▶ YOUR GOAL
Lines below starting with the line with "b).lane = s.lane := rfl" and going on through the line with "b).inputs = s.inputs := rfl" must be output exactly; the rest of the records must be left out.

▶ DATA IN THIS EXERCISE
--- START ---

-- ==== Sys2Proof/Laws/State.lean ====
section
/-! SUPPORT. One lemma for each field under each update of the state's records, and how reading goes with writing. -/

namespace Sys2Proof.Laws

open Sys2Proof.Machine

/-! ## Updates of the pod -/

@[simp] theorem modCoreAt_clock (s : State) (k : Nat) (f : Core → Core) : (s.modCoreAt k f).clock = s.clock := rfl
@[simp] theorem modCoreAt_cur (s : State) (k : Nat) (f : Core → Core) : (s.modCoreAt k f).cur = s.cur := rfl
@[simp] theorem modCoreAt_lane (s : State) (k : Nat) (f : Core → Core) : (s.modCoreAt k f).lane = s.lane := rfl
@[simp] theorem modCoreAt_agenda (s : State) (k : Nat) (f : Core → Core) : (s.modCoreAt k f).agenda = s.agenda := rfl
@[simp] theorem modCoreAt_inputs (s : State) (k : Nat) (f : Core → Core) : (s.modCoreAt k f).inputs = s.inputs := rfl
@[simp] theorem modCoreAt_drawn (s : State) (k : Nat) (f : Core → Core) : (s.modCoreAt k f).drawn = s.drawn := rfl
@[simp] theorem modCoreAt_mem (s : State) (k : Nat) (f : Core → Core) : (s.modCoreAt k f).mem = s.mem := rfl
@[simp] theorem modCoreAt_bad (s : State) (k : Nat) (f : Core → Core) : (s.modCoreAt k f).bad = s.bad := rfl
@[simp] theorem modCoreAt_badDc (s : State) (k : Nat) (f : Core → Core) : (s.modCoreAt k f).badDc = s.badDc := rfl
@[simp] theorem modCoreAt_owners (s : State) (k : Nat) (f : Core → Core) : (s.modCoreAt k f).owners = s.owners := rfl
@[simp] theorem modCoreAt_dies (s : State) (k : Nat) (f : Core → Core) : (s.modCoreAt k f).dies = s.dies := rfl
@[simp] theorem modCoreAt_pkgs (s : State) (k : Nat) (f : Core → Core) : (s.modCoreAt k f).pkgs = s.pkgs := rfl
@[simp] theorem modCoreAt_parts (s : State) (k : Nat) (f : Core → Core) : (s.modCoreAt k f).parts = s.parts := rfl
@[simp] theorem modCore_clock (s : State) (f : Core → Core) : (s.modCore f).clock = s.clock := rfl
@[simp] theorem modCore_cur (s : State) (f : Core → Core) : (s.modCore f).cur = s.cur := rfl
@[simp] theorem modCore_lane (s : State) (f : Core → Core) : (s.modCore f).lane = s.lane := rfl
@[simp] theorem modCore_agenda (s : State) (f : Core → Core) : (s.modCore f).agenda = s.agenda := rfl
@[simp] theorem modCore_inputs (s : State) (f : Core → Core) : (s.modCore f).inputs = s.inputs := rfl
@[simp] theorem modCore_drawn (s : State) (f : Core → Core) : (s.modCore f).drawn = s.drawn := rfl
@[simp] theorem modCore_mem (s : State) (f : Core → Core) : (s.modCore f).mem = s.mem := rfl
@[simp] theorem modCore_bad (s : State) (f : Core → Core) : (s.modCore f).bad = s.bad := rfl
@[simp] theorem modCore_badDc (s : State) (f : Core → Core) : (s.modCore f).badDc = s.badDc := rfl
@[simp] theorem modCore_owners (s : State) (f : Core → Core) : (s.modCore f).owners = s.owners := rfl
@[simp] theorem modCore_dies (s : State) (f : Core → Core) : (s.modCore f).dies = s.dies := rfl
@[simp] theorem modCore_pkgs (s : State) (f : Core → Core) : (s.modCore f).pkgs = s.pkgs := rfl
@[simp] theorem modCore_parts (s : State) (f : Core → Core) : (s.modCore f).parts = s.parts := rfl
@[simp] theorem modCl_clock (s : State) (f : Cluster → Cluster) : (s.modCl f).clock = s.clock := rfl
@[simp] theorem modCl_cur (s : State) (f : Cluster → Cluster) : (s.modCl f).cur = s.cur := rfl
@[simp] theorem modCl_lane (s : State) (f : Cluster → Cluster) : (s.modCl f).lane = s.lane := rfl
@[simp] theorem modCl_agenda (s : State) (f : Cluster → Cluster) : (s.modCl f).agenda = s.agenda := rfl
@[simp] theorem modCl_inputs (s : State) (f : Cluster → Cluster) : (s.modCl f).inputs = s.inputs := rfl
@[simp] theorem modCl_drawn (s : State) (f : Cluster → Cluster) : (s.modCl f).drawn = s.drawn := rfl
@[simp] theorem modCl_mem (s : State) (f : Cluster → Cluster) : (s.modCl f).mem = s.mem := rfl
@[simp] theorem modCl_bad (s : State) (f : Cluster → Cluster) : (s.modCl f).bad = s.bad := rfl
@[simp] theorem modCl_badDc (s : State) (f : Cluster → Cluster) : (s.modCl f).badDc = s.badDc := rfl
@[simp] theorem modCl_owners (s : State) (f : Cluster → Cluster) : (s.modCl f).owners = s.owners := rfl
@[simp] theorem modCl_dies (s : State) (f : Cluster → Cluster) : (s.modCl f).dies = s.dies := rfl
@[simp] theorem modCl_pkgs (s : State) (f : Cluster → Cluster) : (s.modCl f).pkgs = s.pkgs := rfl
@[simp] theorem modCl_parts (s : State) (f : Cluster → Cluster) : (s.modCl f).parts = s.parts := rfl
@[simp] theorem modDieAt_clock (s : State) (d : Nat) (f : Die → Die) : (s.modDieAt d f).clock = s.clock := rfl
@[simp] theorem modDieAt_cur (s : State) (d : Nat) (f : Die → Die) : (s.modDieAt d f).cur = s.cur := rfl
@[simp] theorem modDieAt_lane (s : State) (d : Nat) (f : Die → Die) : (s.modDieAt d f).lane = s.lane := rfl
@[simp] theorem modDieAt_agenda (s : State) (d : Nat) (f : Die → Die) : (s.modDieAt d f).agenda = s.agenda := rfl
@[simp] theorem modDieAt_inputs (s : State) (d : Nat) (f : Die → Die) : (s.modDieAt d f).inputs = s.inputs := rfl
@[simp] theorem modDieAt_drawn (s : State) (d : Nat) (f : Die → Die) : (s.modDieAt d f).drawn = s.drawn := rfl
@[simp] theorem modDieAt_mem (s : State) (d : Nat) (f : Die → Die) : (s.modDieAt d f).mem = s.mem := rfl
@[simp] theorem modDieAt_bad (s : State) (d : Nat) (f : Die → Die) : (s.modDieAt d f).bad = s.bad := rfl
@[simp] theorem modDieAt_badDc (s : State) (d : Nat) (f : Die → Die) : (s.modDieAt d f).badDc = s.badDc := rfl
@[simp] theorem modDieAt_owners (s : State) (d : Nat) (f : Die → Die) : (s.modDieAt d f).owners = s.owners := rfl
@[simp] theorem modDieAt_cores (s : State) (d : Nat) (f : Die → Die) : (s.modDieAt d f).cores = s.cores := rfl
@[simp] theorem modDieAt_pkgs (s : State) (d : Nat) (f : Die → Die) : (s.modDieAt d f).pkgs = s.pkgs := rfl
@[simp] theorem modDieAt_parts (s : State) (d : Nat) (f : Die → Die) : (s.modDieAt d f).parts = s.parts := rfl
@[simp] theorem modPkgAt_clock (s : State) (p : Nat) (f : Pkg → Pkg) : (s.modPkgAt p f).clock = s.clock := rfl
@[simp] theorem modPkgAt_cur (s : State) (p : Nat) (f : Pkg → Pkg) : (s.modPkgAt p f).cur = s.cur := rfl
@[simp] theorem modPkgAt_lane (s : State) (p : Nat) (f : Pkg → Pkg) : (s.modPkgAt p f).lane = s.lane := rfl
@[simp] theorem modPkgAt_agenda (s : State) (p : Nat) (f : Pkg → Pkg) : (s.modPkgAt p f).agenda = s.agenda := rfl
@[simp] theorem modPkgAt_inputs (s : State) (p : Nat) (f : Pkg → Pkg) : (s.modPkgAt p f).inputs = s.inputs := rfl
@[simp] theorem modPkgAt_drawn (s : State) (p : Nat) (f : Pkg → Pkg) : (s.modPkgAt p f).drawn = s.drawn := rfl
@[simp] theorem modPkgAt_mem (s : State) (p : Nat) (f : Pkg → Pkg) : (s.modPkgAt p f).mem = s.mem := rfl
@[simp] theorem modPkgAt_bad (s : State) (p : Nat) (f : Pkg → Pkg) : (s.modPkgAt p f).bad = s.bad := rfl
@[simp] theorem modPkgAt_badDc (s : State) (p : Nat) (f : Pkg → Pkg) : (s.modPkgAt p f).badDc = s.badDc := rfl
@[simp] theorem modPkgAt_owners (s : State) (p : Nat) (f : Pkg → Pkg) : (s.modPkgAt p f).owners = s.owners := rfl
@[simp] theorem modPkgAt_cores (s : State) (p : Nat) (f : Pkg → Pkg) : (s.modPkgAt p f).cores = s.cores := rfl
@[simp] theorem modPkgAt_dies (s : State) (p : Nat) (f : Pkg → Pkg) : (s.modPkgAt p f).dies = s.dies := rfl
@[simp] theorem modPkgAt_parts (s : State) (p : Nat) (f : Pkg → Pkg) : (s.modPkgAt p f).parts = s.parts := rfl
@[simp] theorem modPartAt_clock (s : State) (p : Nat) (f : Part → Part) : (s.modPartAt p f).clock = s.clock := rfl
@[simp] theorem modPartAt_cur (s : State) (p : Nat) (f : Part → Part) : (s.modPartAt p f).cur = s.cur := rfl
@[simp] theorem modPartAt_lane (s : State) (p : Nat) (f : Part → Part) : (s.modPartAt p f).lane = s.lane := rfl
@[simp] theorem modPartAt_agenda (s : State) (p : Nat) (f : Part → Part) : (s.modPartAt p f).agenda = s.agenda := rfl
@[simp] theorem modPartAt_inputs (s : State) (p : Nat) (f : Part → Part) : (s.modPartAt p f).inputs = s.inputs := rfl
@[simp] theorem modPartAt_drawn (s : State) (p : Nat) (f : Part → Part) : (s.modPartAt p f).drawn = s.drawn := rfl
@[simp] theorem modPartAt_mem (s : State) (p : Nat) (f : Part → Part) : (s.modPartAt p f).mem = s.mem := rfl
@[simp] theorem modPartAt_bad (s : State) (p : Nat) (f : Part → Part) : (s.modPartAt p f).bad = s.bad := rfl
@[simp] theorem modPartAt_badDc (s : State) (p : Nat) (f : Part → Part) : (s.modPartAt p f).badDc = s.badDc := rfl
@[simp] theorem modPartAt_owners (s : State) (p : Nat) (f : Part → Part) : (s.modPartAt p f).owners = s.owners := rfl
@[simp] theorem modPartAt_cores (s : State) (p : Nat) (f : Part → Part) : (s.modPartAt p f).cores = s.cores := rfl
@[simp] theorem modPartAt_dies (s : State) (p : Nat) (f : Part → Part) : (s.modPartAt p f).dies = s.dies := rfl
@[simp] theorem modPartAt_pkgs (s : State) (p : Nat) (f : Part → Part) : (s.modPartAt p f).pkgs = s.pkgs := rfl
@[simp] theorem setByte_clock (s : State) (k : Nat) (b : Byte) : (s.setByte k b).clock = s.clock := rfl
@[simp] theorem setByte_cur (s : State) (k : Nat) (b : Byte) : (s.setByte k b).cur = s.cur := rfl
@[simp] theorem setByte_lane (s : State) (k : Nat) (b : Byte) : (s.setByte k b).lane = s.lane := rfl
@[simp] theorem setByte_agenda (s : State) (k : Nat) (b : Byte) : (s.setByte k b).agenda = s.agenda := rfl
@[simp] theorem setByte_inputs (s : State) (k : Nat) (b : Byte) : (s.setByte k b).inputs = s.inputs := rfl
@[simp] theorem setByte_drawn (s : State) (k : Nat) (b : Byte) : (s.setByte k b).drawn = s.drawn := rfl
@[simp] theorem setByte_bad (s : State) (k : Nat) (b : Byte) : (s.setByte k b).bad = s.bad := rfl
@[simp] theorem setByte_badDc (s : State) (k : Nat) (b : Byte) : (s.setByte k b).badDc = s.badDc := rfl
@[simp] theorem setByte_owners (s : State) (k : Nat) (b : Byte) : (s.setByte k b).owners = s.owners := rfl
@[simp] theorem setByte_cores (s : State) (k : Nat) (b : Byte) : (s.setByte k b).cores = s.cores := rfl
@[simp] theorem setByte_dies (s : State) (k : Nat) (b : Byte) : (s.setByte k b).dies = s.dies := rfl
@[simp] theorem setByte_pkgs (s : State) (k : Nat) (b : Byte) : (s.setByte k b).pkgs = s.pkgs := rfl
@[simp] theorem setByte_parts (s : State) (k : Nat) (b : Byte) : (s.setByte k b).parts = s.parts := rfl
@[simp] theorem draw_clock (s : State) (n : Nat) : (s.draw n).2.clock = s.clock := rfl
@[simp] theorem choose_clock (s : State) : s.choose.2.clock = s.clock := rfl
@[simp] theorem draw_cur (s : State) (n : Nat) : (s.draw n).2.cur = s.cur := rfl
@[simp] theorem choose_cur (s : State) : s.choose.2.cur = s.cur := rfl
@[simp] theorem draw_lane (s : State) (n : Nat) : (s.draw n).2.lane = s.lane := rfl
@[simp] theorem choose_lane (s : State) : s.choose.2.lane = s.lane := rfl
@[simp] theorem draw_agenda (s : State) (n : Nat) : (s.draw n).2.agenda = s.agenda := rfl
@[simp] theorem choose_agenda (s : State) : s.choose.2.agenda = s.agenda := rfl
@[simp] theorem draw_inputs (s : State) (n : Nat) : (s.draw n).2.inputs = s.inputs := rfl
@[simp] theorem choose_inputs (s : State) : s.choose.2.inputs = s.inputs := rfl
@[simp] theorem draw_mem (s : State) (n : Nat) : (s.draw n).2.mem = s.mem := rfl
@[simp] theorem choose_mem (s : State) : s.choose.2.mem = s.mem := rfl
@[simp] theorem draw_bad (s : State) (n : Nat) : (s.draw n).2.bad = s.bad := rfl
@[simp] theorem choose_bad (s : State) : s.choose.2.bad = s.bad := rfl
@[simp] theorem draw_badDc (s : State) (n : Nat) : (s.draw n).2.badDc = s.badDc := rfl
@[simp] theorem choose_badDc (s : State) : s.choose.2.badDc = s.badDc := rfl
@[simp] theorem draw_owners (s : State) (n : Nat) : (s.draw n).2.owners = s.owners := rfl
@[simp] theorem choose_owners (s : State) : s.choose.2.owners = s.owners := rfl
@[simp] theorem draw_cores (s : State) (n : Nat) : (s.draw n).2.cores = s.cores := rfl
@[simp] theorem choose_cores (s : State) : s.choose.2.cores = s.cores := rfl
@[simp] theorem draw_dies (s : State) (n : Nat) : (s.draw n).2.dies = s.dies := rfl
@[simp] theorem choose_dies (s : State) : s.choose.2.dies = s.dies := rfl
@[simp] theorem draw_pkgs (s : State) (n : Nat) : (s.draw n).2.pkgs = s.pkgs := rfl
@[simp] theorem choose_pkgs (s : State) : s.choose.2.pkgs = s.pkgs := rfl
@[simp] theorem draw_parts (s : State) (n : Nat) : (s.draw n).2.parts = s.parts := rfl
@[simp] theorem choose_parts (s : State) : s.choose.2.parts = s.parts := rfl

--- END ---

▶ SOLUTION TO THE PROBLEM
@[simp] theorem setByte_lane (s : State) (k : Nat) (b : Byte) : (s.setByte k b).lane = s.lane := rfl
@[simp] theorem setByte_agenda (s : State) (k : Nat) (b : Byte) : (s.setByte k b).agenda = s.agenda := rfl
@[simp] theorem setByte_inputs (s : State) (k : Nat) (b : Byte) : (s.setByte k b).inputs = s.inputs := rfl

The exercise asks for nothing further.